*INFORMATION GIVEN:*
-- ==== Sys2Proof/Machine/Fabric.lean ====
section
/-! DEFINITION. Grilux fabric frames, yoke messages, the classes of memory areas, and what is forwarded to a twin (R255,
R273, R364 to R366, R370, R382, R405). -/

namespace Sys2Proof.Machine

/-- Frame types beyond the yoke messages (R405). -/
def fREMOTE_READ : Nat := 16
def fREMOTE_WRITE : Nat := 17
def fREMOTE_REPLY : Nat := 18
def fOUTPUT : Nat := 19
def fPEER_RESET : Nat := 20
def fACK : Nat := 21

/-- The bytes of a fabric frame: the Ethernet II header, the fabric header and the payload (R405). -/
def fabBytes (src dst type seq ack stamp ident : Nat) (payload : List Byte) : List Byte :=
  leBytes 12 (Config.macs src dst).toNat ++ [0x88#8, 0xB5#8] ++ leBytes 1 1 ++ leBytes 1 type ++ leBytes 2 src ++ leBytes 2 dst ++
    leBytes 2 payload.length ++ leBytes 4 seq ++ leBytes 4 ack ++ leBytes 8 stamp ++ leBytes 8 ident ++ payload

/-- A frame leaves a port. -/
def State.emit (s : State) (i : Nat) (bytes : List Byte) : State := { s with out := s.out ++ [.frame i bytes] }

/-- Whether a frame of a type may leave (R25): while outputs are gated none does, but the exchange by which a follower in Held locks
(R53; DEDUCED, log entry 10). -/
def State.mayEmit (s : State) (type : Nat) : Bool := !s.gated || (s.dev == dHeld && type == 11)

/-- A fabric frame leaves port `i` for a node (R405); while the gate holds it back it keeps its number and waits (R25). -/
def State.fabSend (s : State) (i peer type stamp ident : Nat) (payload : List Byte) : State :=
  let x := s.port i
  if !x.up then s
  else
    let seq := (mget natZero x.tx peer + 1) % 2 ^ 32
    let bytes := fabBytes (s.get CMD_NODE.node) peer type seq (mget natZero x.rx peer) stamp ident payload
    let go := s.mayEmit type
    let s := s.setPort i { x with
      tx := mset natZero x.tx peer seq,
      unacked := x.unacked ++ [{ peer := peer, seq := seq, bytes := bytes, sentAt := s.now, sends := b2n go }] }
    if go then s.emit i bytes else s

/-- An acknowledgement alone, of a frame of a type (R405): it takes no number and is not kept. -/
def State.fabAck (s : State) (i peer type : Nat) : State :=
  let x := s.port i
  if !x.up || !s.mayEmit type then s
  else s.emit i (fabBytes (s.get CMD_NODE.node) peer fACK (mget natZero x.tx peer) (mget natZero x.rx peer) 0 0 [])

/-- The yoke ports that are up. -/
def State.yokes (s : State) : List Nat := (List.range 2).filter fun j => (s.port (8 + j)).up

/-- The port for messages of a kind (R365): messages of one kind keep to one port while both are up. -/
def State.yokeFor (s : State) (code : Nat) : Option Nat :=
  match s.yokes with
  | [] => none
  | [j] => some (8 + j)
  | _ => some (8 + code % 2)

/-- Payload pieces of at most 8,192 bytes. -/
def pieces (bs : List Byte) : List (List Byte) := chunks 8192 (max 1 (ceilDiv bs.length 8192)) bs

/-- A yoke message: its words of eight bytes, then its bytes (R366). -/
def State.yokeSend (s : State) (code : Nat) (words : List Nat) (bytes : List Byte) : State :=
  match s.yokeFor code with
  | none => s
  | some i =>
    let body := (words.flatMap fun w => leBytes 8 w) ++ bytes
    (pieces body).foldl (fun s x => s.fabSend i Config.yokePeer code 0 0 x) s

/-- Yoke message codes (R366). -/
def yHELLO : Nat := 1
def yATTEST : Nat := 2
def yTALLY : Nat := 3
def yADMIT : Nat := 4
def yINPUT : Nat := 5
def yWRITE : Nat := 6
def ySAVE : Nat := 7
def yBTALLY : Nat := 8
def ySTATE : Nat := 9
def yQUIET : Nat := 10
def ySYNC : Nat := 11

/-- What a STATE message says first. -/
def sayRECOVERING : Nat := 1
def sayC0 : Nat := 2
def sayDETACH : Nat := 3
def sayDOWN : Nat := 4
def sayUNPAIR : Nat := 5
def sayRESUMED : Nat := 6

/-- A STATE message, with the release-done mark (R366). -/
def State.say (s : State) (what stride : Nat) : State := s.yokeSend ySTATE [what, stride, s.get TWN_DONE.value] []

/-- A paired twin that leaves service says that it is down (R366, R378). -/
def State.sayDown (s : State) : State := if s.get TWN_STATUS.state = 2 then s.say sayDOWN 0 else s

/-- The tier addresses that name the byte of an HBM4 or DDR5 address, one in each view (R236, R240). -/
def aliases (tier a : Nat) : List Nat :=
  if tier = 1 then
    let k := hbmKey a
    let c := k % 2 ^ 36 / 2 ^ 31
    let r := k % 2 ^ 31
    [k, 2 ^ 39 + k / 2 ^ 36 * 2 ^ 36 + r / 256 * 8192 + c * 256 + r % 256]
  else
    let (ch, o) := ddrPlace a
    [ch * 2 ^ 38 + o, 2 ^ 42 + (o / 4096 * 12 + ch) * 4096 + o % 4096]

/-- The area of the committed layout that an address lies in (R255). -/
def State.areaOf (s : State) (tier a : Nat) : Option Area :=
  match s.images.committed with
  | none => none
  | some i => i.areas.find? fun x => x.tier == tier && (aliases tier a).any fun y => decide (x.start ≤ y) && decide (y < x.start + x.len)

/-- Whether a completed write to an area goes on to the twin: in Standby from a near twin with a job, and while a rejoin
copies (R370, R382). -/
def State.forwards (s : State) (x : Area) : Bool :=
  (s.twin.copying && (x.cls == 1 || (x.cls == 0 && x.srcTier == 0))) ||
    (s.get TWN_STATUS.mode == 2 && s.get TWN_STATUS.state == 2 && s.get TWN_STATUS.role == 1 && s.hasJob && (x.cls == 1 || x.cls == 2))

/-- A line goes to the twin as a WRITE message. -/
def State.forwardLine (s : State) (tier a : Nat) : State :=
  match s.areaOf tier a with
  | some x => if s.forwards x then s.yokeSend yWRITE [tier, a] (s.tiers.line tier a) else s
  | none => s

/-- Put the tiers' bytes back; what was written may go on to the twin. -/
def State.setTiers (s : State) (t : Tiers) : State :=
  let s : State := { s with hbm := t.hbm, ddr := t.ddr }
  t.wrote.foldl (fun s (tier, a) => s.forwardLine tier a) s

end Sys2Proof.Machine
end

*TASK TO CARRY OUT:* If a line of the entries contains the string "body", it counts; report how many such lines there are, as a bare number.

*YOUR RESPONSE:* 2